- [What the exercise asks]
Your answer should be the lines below from the one with "def readFail : MemErr → ReadOut" to the one with "segment ends. -/", both included, given again exactly and with nothing added.
**********
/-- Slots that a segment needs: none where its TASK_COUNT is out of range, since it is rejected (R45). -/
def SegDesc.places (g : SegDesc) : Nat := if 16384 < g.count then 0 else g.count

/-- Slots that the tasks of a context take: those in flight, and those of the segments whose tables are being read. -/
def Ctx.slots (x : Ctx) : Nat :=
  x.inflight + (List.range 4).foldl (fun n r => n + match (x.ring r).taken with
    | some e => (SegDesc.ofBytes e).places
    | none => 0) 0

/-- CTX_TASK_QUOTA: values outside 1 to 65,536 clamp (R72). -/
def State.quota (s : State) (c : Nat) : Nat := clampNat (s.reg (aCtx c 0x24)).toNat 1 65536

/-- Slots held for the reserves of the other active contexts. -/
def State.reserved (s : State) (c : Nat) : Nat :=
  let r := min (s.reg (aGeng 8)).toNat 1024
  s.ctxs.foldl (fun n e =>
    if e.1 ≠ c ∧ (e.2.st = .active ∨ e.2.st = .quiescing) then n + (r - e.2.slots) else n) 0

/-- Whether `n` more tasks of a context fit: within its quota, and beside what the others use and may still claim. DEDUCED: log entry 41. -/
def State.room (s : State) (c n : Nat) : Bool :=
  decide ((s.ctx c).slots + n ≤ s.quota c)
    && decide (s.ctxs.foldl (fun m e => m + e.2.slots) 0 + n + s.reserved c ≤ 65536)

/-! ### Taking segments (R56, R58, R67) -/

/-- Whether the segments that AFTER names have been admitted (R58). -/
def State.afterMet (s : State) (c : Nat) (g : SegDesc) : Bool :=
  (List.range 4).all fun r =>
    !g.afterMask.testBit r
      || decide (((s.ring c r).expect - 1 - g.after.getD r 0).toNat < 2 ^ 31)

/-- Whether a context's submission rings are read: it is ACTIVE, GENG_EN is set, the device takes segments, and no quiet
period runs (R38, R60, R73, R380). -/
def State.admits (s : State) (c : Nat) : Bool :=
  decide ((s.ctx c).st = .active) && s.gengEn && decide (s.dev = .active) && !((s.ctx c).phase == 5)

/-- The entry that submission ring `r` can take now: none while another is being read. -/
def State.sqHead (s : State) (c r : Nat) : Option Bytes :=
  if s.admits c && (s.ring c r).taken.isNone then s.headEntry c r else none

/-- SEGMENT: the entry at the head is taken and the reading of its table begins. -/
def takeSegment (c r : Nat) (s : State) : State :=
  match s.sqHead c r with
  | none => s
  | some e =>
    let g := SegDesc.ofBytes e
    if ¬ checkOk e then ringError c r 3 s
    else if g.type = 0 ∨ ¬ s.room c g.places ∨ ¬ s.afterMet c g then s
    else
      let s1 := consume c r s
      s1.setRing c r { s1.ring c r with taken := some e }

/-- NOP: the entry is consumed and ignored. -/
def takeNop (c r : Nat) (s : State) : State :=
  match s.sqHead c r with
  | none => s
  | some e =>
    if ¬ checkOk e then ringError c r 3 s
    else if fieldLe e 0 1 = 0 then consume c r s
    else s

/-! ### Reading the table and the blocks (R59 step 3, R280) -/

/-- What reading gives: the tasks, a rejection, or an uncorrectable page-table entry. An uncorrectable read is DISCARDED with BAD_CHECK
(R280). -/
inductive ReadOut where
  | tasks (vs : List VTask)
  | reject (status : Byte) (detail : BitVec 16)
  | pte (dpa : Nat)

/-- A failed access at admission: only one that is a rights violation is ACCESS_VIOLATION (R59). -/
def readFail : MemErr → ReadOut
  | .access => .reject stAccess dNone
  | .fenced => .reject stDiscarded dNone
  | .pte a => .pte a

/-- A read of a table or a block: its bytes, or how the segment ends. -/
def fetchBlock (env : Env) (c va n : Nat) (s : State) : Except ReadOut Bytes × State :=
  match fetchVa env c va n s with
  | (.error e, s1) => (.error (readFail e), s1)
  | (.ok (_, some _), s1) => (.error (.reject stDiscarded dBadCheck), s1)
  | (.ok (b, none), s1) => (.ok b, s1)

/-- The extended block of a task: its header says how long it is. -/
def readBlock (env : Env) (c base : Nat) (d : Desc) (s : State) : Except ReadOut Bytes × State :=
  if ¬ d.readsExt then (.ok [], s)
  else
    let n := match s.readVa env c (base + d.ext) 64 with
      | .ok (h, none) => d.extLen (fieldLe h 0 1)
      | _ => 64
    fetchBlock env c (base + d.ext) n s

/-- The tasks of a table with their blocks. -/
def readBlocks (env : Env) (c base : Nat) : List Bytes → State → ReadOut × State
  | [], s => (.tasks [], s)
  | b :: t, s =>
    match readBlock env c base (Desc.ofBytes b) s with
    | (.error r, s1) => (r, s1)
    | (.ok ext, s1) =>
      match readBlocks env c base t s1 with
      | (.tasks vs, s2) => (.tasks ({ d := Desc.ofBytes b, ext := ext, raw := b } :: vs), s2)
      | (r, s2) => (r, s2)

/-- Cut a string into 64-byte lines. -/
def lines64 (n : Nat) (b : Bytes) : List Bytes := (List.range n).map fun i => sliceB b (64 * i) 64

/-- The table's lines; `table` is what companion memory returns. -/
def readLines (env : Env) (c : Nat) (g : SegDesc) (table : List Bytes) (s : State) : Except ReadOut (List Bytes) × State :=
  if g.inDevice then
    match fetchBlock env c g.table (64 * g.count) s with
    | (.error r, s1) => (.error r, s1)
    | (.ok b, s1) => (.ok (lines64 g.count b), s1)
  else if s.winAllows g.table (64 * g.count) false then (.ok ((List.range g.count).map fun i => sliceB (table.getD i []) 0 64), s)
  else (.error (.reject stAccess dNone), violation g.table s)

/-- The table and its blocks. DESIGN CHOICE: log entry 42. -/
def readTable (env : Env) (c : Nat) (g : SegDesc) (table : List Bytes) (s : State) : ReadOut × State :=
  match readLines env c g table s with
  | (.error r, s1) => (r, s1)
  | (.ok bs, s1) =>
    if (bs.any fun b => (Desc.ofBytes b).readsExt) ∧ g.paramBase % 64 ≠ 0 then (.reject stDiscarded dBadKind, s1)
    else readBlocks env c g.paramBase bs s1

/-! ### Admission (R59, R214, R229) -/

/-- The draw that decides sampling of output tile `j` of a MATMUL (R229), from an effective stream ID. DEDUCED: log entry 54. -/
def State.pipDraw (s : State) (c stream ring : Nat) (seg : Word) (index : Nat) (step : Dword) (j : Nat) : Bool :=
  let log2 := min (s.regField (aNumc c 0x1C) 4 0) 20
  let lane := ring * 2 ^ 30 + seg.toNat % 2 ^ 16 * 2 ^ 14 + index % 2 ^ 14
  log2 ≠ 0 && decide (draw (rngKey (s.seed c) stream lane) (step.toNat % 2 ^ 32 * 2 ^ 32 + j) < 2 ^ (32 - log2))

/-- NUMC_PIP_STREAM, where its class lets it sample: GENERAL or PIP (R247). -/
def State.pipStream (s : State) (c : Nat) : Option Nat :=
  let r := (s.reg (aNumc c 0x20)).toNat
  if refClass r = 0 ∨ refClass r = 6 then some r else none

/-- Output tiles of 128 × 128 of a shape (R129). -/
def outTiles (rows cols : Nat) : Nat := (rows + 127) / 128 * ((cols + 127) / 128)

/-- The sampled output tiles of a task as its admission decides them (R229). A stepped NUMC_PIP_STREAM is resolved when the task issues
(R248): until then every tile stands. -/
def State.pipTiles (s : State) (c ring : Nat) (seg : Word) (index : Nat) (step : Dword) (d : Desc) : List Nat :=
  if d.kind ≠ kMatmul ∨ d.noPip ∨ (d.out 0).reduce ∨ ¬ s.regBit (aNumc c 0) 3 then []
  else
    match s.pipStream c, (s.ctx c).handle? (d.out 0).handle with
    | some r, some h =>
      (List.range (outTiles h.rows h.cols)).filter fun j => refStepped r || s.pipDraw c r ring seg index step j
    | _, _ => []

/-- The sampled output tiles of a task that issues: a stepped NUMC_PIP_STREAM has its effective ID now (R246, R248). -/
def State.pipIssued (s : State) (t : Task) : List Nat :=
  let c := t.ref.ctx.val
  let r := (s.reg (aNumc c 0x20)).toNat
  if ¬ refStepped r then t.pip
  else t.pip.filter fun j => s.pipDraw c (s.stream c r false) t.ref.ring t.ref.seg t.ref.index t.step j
**********
- [Task result]
def readFail : MemErr → ReadOut
  | .access => .reject stAccess dNone
  | .fenced => .reject stDiscarded dNone
  | .pte a => .pte a

/-- A read of a table or a block: its bytes, or how the segment ends. -/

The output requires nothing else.